Collected data:

-- ==== Sys2Proof/Machine/Behaviour.lean ====
section
/-! DEFINITION. Running an execute behaviour (42_execute_interface.md R170 to R180), the execute step of the cycle
(40_engine_cycle.md R116), and where a waiting behaviour goes on (43_char_io.md R197). -/

namespace Sys2Proof

open Machine in
/-- What is left of a behaviour that waits after it has had some answers: the read that waits and all that follows it.
Every read before it has its answer in the list; the writes on the way to it are behind it. -/
def Behaviour.afterAnswers : Behaviour → List Answer → Behaviour
  | .done, _ => .done
  | .regGet i k, answers =>
    match answers with
    | .word v :: rest => Behaviour.afterAnswers (k v) rest
    | _ => .regGet i k
  | .regSet _ _ k, answers => Behaviour.afterAnswers k answers
  | .flagGet f k, answers =>
    match answers with
    | .flag b :: rest => Behaviour.afterAnswers (k b) rest
    | _ => .flagGet f k
  | .flagSet _ _ k, answers => Behaviour.afterAnswers k answers
  | .busRead a k, answers =>
    match answers with
    | .word v :: rest => Behaviour.afterAnswers (k v) rest
    | _ => .busRead a k
  | .busWrite _ _ k, answers => Behaviour.afterAnswers k answers
  | .haltRequest, _ => .haltRequest

namespace Machine

/-- Run a behaviour to its end, to its first faulting access (R178), or until a blocking read holds it. `answers` are
the answers the behaviour has had so far. The environment may act before each operation (20_memory.md R70). -/
def runBehaviour (c : Config) : Behaviour → List Answer → State → State
  | .done, _, s => s
  | .regGet i k, answers, s =>
    let t := envTurn s
    runBehaviour c (k (t.reg i)) (answers ++ [.word (t.reg i)]) t
  | .regSet i v k, answers, s => runBehaviour c k answers ((envTurn s).setReg i v)
  | .flagGet f k, answers, s =>
    let t := envTurn s
    runBehaviour c (k (t.flags.get f)) (answers ++ [.flag (t.flags.get f)]) t
  | .flagSet f b k, answers, s => runBehaviour c k answers ((envTurn s).setFlag f b)
  | .busRead addr k, answers, s =>
    match memRead c addr (envTurn s) with
    | .completed v t => runBehaviour c (k v) (answers ++ [.word v]) t
    | .faulted t => t
    | .waits => { envTurn s with wait := some (.behaviour answers) }
  | .busWrite addr v k, answers, s =>
    match memWrite c addr v (envTurn s) with
    | .completed _ t => runBehaviour c k answers t
    | .faulted t => t
    | .waits => { envTurn s with wait := some (.behaviour answers) }
  | .haltRequest, _, s => haltWith none (envTurn s)

/-- One of the seven operations with its operands (R171 to R177). -/
inductive Op where
  | regGet (i : RegIndex)
  | regSet (i : RegIndex) (v : Word)
  | flagGet (f : Flag)
  | flagSet (f : Flag) (b : Bool)
  | busRead (addr : Word)
  | busWrite (addr : Word) (v : Word)
  | haltRequest
  deriving DecidableEq, Repr

/-- The operations a behaviour performs when it runs from a state, oldest first; the last may be an access that
faulted or that waits. `runBehaviour` says what they do; this list is what statements about frames speak of. -/
def performedOps (c : Config) : Behaviour → State → List Op
  | .done, _ => []
  | .regGet i k, s => .regGet i :: performedOps c (k ((envTurn s).reg i)) (envTurn s)
  | .regSet i v k, s => .regSet i v :: performedOps c k ((envTurn s).setReg i v)
  | .flagGet f k, s => .flagGet f :: performedOps c (k ((envTurn s).flags.get f)) (envTurn s)
  | .flagSet f b k, s => .flagSet f b :: performedOps c k ((envTurn s).setFlag f b)
  | .busRead addr k, s =>
    .busRead addr ::
      match memRead c addr (envTurn s) with
      | .completed v t => performedOps c (k v) t
      | .faulted _ => []
      | .waits => []
  | .busWrite addr v k, s =>
    .busWrite addr v ::
      match memWrite c addr v (envTurn s) with
      | .completed _ t => performedOps c k t
      | .faulted _ => []
      | .waits => []
  | .haltRequest, _ => [.haltRequest]

/-- Step 6 of the cycle for the record of word `w` (R116): the trace text, then the behaviour. -/
def executeWord (c : Config) (w : Word) (s : State) : State :=
  runBehaviour c (c.decode w).exec [] (traceText c (c.decode w).text s)

/-- Step 6 for the instruction `cur` holds; with no instruction in `cur` there is nothing to run. Log 24. -/
def executeCurrent (c : Config) (s : State) : State :=
  match s.cur with
  | some w => executeWord c w s
  | none => s

/-- Steps 5 and 6 of the cycle for an instruction whose condition code is `code` (40_engine_cycle.md R115, R116). -/
def testAndExecute (c : Config) (code : CondCode) (s : State) : State :=
  if condPass code s.flags then executeCurrent c s else s

/-- A waiting behaviour goes on from the read that holds it (43_char_io.md R197). -/
def resumeBehaviour (c : Config) (answers : List Answer) (s : State) : State :=
  match s.cur with
  | some w => runBehaviour c ((c.decode w).exec.afterAnswers answers) answers s
  | none => s

end Machine

end Sys2Proof
end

Task to carry out:
Above are some lines. Repeat exactly, and only, those from the line that has "Flag) (b : Bool)" through the line that has "i)) (envTurn s)".

Response to this task:
  | flagSet (f : Flag) (b : Bool)
  | busRead (addr : Word)
  | busWrite (addr : Word) (v : Word)
  | haltRequest
  deriving DecidableEq, Repr

/-- The operations a behaviour performs when it runs from a state, oldest first; the last may be an access that
faulted or that waits. `runBehaviour` says what they do; this list is what statements about frames speak of. -/
def performedOps (c : Config) : Behaviour → State → List Op
  | .done, _ => []
  | .regGet i k, s => .regGet i :: performedOps c (k ((envTurn s).reg i)) (envTurn s)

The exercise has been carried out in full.